WORKING DATA:

-- ==== Sys2Proof/Machine/State.lean ====
section
/-! DEFINITION. The machine's state: the file of register cells, and beside it what the chapters give the machine that no
register holds. Plain data throughout; a table lists only what differs from its reader's default. -/

namespace Sys2Proof.Machine

/-! ### Transactions, events, journal, snapshot (chapters 19, 17, 1) -/

/-- R400: a response, and the data bytes of a READB. -/
structure Resp where
  src : Nat := 0
  status : Nat := 0
  module : Nat := 0
  tag : Nat := 0
  tick : Nat := 0
  reason : Nat := 0
  detail : Nat := 0
  data : Nat := 0
  bytes : List Byte := []
  at_ : Nat := 0
  deriving DecidableEq, Repr, Inhabited

/-- R398, R401: a request this module has passed on: its key, where it went, when, the port it came in on (none: from the host),
and whether its response has come back (data flits may still follow). -/
structure Fwd where
  src : Nat := 0
  tag : Nat := 0
  dst : Nat := 0
  port : Nat := 0
  at_ : Nat := 0
  inPort : Option Nat := none
  answered : Bool := false
  deriving DecidableEq, Repr, Inhabited

/-- The transaction side: the responses kept for repeats (newest first, at most 64), the requests passed on, the response sent last, and
by port a WRITEB whose data flits are arriving (the request's payload, the bytes so far). -/
structure HostSt where
  kept : List Resp := []
  fwd : List Fwd := []
  tx : Option Resp := none
  asm : Table (Nat × List Byte) := []
  deriving DecidableEq, Repr, Inhabited

/-- R409: an event message. -/
structure EvtMsg where
  code : Nat := 0
  module : Nat := 0
  index : Nat := 0
  tick : Nat := 0
  seq : Nat := 0
  data : Nat := 0
  dataHi : Nat := 0
  deriving DecidableEq, Repr, Inhabited

/-- R410: the event ring (oldest first, at most 256), the messages overwritten unsent since sending last resumed, and the
message sent last. -/
structure EvtSt where
  ring : List EvtMsg := []
  lostNow : Nat := 0
  tx : Option EvtMsg := none
  deriving DecidableEq, Repr, Inhabited

/-- R364: a journal record. -/
structure JRec where
  tick : Nat := 0
  typ : Nat := 0
  leaf : Nat := 0
  module : Nat := 0
  replay : Bool := false
  seq : Nat := 0
  body : Nat := 0
  deriving DecidableEq, Repr, Inhabited

/-- R369: an export that waits or runs. -/
structure Export where
  from_ : Nat := 0
  to_ : Nat := 0
  auto : Bool := false
  asked : Nat := 0
  deriving DecidableEq, Repr, Inhabited

/-- R371 to R373: a replay in progress. -/
structure Replay where
  active : Bool := false
  unit : Nat := 0
  recs : List JRec := []
  map : List (Nat × Nat) := []
  diverged : Bool := false
  deriving DecidableEq, Repr, Inhabited

/-- R363, R367, R370: the staging queue (oldest first), the next SEQ, the losses of the episode in progress, the place of the ring
written next, the tick of the record overwritten last, the exports, the slot the next one takes, and the replay. -/
structure JnSt where
  queue : List JRec := []
  seq : Nat := 0
  lost : Nat := 0
  lostTick : Nat := 0
  pos : Nat := 0
  past : Option Nat := none
  exports : List Export := []
  slot : Nat := 0
  replay : Replay := {}
  deriving DecidableEq, Repr, Inhabited

/-- R27, R407: one snapshot bank. -/
structure Snap where
  tick : Nat := 0
  glb : Nat := 0
  recs : Table (List Nat) := []
  deriving DecidableEq, Repr, Inhabited

/-- R27: the two snapshot banks, and whether the back bank holds a copy that has not been exchanged. -/
structure SnapSt where
  front : Snap := {}
  back : Snap := {}
  fresh : Bool := false
  deriving DecidableEq, Repr, Inhabited

/-! ### Pattern flow (chapters 2, 3, 5, 6) -/

/-- R35: the six states of a pin. -/
inductive PS where
  | d0 | d1 | dz | cl | ch | x
  deriving DecidableEq, Repr, Inhabited

/-- R20: the flags a leaf publishes for a tick. -/
structure Flags where
  fail : Bool := false
  matched : Bool := false
  done : Bool := false
  underrun : Bool := false
  cb : Nat := 0
  deriving DecidableEq, Repr, Inhabited

/-- What a leaf publishes for one tick: its flags, its strand entries (R77), the periods it started (R144) and its stop request
(R162, the trigger instant). An entry holds the vector index, the strand, and the index among the periods started in the tick (R292);
`aborted` says that the leaf had ended ABORTED when the tick ended. -/
structure Pub where
  flags : Flags := {}
  entries : List (Nat × Nat × Nat) := []
  periods : List Nat := []
  stop : Option Nat := none
  aborted : Bool := false
  deriving DecidableEq, Repr, Inhabited

/-- R79, R107, R108: an entry of the loop stack that a vector pushes (micro loops are kept with the engine's values). -/
inductive Loop where
  | rpt (left : Nat)
  | loopb (strand s e left : Nat)
  | hold
  deriving DecidableEq, Repr

/-- R108: the vector action committed for a vector, category by category. -/
structure VAct where
  hold : Bool := false
  release : Option Nat := none
  repeatLast : Bool := false
  mask : Nat := 0
  altset : Option Nat := none
  rpt : Option Nat := none
  loopb : Option (Nat × Nat) := none
  resolved : Bool := false
  fixed : Bool := false
  deriving DecidableEq, Repr, Inhabited

/-- R99, R46: a vector in the issue queue: its number in the run, where it stands, its word, its bead's header, the fault found
at entry (byte position and value) and its action. -/
structure QEnt where
  qid : Nat := 0
  beadSeq : Nat := 0
  strand : Nat := 0
  bead : Nat := 0
  off : Nat := 0
  word : Nat := 0
  hdr : Nat := 0
  fault : Option (Nat × Nat) := none
  act : VAct := {}
  vindex : Option Nat := none
  start : Nat := 0
  deriving DecidableEq, Repr, Inhabited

WHAT NEEDS TO BE DONE:
Exactly as shown, repeat every record.

EXERCISE RESULT:
-- ==== Sys2Proof/Machine/State.lean ====
section
/-! DEFINITION. The machine's state: the file of register cells, and beside it what the chapters give the machine that no
register holds. Plain data throughout; a table lists only what differs from its reader's default. -/

namespace Sys2Proof.Machine

/-! ### Transactions, events, journal, snapshot (chapters 19, 17, 1) -/

/-- R400: a response, and the data bytes of a READB. -/
structure Resp where
  src : Nat := 0
  status : Nat := 0
  module : Nat := 0
  tag : Nat := 0
  tick : Nat := 0
  reason : Nat := 0
  detail : Nat := 0
  data : Nat := 0
  bytes : List Byte := []
  at_ : Nat := 0
  deriving DecidableEq, Repr, Inhabited

/-- R398, R401: a request this module has passed on: its key, where it went, when, the port it came in on (none: from the host),
and whether its response has come back (data flits may still follow). -/
structure Fwd where
  src : Nat := 0
  tag : Nat := 0
  dst : Nat := 0
  port : Nat := 0
  at_ : Nat := 0
  inPort : Option Nat := none
  answered : Bool := false
  deriving DecidableEq, Repr, Inhabited

/-- The transaction side: the responses kept for repeats (newest first, at most 64), the requests passed on, the response sent last, and
by port a WRITEB whose data flits are arriving (the request's payload, the bytes so far). -/
structure HostSt where
  kept : List Resp := []
  fwd : List Fwd := []
  tx : Option Resp := none
  asm : Table (Nat × List Byte) := []
  deriving DecidableEq, Repr, Inhabited

/-- R409: an event message. -/
structure EvtMsg where
  code : Nat := 0
  module : Nat := 0
  index : Nat := 0
  tick : Nat := 0
  seq : Nat := 0
  data : Nat := 0
  dataHi : Nat := 0
  deriving DecidableEq, Repr, Inhabited

/-- R410: the event ring (oldest first, at most 256), the messages overwritten unsent since sending last resumed, and the
message sent last. -/
structure EvtSt where
  ring : List EvtMsg := []
  lostNow : Nat := 0
  tx : Option EvtMsg := none
  deriving DecidableEq, Repr, Inhabited

/-- R364: a journal record. -/
structure JRec where
  tick : Nat := 0
  typ : Nat := 0
  leaf : Nat := 0
  module : Nat := 0
  replay : Bool := false
  seq : Nat := 0
  body : Nat := 0
  deriving DecidableEq, Repr, Inhabited

/-- R369: an export that waits or runs. -/
structure Export where
  from_ : Nat := 0
  to_ : Nat := 0
  auto : Bool := false
  asked : Nat := 0
  deriving DecidableEq, Repr, Inhabited

/-- R371 to R373: a replay in progress. -/
structure Replay where
  active : Bool := false
  unit : Nat := 0
  recs : List JRec := []
  map : List (Nat × Nat) := []
  diverged : Bool := false
  deriving DecidableEq, Repr, Inhabited

/-- R363, R367, R370: the staging queue (oldest first), the next SEQ, the losses of the episode in progress, the place of the ring
written next, the tick of the record overwritten last, the exports, the slot the next one takes, and the replay. -/
structure JnSt where
  queue : List JRec := []
  seq : Nat := 0
  lost : Nat := 0
  lostTick : Nat := 0
  pos : Nat := 0
  past : Option Nat := none
  exports : List Export := []
  slot : Nat := 0
  replay : Replay := {}
  deriving DecidableEq, Repr, Inhabited

/-- R27, R407: one snapshot bank. -/
structure Snap where
  tick : Nat := 0
  glb : Nat := 0
  recs : Table (List Nat) := []
  deriving DecidableEq, Repr, Inhabited

/-- R27: the two snapshot banks, and whether the back bank holds a copy that has not been exchanged. -/
structure SnapSt where
  front : Snap := {}
  back : Snap := {}
  fresh : Bool := false
  deriving DecidableEq, Repr, Inhabited

/-! ### Pattern flow (chapters 2, 3, 5, 6) -/

/-- R35: the six states of a pin. -/
inductive PS where
  | d0 | d1 | dz | cl | ch | x
  deriving DecidableEq, Repr, Inhabited

/-- R20: the flags a leaf publishes for a tick. -/
structure Flags where
  fail : Bool := false
  matched : Bool := false
  done : Bool := false
  underrun : Bool := false
  cb : Nat := 0
  deriving DecidableEq, Repr, Inhabited

/-- What a leaf publishes for one tick: its flags, its strand entries (R77), the periods it started (R144) and its stop request
(R162, the trigger instant). An entry holds the vector index, the strand, and the index among the periods started in the tick (R292);
`aborted` says that the leaf had ended ABORTED when the tick ended. -/
structure Pub where
  flags : Flags := {}
  entries : List (Nat × Nat × Nat) := []
  periods : List Nat := []
  stop : Option Nat := none
  aborted : Bool := false
  deriving DecidableEq, Repr, Inhabited

/-- R79, R107, R108: an entry of the loop stack that a vector pushes (micro loops are kept with the engine's values). -/
inductive Loop where
  | rpt (left : Nat)
  | loopb (strand s e left : Nat)
  | hold
  deriving DecidableEq, Repr

/-- R108: the vector action committed for a vector, category by category. -/
structure VAct where
  hold : Bool := false
  release : Option Nat := none
  repeatLast : Bool := false
  mask : Nat := 0
  altset : Option Nat := none
  rpt : Option Nat := none
  loopb : Option (Nat × Nat) := none
  resolved : Bool := false
  fixed : Bool := false
  deriving DecidableEq, Repr, Inhabited

/-- R99, R46: a vector in the issue queue: its number in the run, where it stands, its word, its bead's header, the fault found
at entry (byte position and value) and its action. -/
structure QEnt where
  qid : Nat := 0
  beadSeq : Nat := 0
  strand : Nat := 0
  bead : Nat := 0
  off : Nat := 0
  word : Nat := 0
  hdr : Nat := 0
  fault : Option (Nat × Nat) := none
  act : VAct := {}
  vindex : Option Nat := none
  start : Nat := 0
  deriving DecidableEq, Repr, Inhabited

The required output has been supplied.